_Task objective_:
Please output exactly the part of the records below that opens with the line containing "if 4 ≤ m.msg then sendResponse m s" and closes with the line containing "let out := l.replay.map", both lines included, and nothing else.

(Saved entries)
####

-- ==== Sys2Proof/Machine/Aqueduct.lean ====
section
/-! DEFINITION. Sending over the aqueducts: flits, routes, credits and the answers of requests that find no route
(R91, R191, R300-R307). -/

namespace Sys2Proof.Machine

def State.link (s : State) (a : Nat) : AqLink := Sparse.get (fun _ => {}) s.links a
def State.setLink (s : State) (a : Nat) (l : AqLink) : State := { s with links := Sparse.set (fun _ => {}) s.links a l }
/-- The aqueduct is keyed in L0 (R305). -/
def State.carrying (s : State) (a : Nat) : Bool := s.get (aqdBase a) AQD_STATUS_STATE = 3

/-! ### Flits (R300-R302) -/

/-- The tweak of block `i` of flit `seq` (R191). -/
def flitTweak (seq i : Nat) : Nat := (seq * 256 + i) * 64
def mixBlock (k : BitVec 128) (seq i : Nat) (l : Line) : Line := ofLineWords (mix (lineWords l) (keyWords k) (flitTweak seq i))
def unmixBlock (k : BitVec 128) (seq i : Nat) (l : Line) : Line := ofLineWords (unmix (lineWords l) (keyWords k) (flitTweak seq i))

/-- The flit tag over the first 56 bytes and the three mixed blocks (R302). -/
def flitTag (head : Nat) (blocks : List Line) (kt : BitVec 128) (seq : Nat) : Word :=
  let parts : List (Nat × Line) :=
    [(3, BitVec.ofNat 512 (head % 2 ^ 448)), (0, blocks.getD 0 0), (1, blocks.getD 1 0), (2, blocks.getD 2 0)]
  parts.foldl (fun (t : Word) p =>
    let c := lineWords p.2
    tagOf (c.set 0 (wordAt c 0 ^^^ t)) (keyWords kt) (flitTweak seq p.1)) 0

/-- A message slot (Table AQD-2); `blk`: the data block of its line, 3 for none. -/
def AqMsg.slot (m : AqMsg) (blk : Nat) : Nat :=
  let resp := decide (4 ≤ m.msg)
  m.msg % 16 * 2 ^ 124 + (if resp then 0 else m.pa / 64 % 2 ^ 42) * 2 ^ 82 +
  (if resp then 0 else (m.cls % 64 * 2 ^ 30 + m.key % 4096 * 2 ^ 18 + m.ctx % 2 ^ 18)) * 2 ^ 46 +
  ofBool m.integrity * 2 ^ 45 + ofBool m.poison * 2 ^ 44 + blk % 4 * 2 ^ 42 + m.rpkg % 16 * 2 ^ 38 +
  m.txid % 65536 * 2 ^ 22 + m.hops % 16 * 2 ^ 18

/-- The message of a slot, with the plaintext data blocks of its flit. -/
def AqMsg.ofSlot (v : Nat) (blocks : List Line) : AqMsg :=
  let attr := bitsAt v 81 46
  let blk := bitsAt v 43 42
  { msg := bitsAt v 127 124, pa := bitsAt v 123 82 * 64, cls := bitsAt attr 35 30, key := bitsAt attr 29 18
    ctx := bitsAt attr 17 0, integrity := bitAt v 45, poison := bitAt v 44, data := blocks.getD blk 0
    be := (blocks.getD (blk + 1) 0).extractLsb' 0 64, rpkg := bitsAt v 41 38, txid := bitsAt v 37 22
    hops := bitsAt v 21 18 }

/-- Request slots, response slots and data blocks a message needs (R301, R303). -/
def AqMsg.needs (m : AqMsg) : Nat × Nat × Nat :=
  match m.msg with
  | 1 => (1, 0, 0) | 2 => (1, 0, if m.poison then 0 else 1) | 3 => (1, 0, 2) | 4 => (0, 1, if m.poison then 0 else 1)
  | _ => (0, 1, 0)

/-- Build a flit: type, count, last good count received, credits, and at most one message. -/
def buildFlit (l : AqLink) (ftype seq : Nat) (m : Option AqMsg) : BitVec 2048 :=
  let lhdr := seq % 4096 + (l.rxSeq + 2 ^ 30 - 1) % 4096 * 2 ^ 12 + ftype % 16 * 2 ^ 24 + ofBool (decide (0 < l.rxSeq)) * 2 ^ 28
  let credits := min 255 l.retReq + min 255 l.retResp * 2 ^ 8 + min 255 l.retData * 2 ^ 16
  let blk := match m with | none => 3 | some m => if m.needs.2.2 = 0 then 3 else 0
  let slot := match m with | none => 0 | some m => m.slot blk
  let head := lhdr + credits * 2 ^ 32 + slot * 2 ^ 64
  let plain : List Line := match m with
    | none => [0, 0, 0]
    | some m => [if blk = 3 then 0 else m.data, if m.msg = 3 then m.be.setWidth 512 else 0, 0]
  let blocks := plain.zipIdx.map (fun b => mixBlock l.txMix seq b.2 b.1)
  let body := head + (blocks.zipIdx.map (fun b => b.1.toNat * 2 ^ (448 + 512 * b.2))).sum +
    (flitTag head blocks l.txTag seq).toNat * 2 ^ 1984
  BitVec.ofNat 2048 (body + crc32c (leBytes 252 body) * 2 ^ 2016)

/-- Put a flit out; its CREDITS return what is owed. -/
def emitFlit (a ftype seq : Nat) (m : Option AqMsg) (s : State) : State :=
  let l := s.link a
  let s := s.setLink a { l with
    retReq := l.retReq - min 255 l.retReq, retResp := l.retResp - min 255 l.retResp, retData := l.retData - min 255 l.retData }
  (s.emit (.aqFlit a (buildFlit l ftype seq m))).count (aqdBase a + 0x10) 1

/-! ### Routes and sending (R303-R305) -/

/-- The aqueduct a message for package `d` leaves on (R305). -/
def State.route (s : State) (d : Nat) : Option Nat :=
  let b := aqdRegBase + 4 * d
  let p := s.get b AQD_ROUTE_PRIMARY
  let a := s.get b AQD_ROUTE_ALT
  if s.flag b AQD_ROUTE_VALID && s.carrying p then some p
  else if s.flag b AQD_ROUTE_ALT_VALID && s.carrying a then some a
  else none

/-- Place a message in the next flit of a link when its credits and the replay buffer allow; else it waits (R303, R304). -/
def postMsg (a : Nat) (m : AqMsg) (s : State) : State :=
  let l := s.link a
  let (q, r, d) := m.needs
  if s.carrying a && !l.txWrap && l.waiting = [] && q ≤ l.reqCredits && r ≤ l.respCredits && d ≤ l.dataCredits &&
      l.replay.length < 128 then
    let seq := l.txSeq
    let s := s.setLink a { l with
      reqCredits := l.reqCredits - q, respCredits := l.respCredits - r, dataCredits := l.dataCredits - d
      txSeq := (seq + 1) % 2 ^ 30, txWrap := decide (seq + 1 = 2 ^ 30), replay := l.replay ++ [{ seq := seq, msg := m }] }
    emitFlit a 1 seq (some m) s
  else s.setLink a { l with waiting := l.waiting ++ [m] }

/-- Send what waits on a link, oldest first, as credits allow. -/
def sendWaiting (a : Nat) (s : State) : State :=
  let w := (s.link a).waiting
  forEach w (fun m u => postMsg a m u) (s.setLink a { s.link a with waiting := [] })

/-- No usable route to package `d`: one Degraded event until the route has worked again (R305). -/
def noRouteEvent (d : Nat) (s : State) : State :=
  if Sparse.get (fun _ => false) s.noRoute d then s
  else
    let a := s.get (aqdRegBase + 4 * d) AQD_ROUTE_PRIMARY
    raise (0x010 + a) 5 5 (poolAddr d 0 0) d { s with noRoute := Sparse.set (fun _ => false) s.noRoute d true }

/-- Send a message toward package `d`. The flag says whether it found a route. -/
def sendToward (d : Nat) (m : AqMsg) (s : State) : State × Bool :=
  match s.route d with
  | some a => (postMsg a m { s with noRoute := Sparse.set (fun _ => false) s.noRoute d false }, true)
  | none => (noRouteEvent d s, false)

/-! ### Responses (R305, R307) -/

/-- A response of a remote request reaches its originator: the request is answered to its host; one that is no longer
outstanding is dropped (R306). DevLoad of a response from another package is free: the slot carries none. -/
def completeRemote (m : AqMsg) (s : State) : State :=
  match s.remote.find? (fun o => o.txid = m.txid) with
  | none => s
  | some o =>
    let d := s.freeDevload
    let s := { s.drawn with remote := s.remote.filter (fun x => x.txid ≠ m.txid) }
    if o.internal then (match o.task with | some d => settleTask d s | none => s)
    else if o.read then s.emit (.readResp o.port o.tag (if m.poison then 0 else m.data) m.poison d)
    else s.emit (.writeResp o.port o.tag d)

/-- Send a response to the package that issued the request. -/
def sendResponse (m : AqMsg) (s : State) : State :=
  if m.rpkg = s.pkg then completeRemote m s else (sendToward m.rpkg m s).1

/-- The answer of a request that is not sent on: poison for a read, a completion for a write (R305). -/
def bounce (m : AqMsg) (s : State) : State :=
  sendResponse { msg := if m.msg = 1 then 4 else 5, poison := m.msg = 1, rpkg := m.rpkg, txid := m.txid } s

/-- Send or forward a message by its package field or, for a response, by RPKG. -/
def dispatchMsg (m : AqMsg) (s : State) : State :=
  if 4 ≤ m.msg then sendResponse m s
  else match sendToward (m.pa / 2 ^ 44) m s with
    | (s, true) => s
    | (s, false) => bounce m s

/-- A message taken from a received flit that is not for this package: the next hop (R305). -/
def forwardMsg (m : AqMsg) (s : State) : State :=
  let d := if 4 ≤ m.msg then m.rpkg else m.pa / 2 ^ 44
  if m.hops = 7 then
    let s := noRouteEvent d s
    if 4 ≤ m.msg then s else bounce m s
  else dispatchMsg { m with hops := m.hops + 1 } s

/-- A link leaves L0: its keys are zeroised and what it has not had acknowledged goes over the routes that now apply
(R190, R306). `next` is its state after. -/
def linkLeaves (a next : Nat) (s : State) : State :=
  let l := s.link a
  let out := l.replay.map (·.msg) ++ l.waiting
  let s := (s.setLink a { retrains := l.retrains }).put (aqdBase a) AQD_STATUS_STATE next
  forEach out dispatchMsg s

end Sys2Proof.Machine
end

####

_Result_:
  if 4 ≤ m.msg then sendResponse m s
  else match sendToward (m.pa / 2 ^ 44) m s with
    | (s, true) => s
    | (s, false) => bounce m s

/-- A message taken from a received flit that is not for this package: the next hop (R305). -/
def forwardMsg (m : AqMsg) (s : State) : State :=
  let d := if 4 ≤ m.msg then m.rpkg else m.pa / 2 ^ 44
  if m.hops = 7 then
    let s := noRouteEvent d s
    if 4 ≤ m.msg then s else bounce m s
  else dispatchMsg { m with hops := m.hops + 1 } s

/-- A link leaves L0: its keys are zeroised and what it has not had acknowledged goes over the routes that now apply
(R190, R306). `next` is its state after. -/
def linkLeaves (a next : Nat) (s : State) : State :=
  let l := s.link a
  let out := l.replay.map (·.msg) ++ l.waiting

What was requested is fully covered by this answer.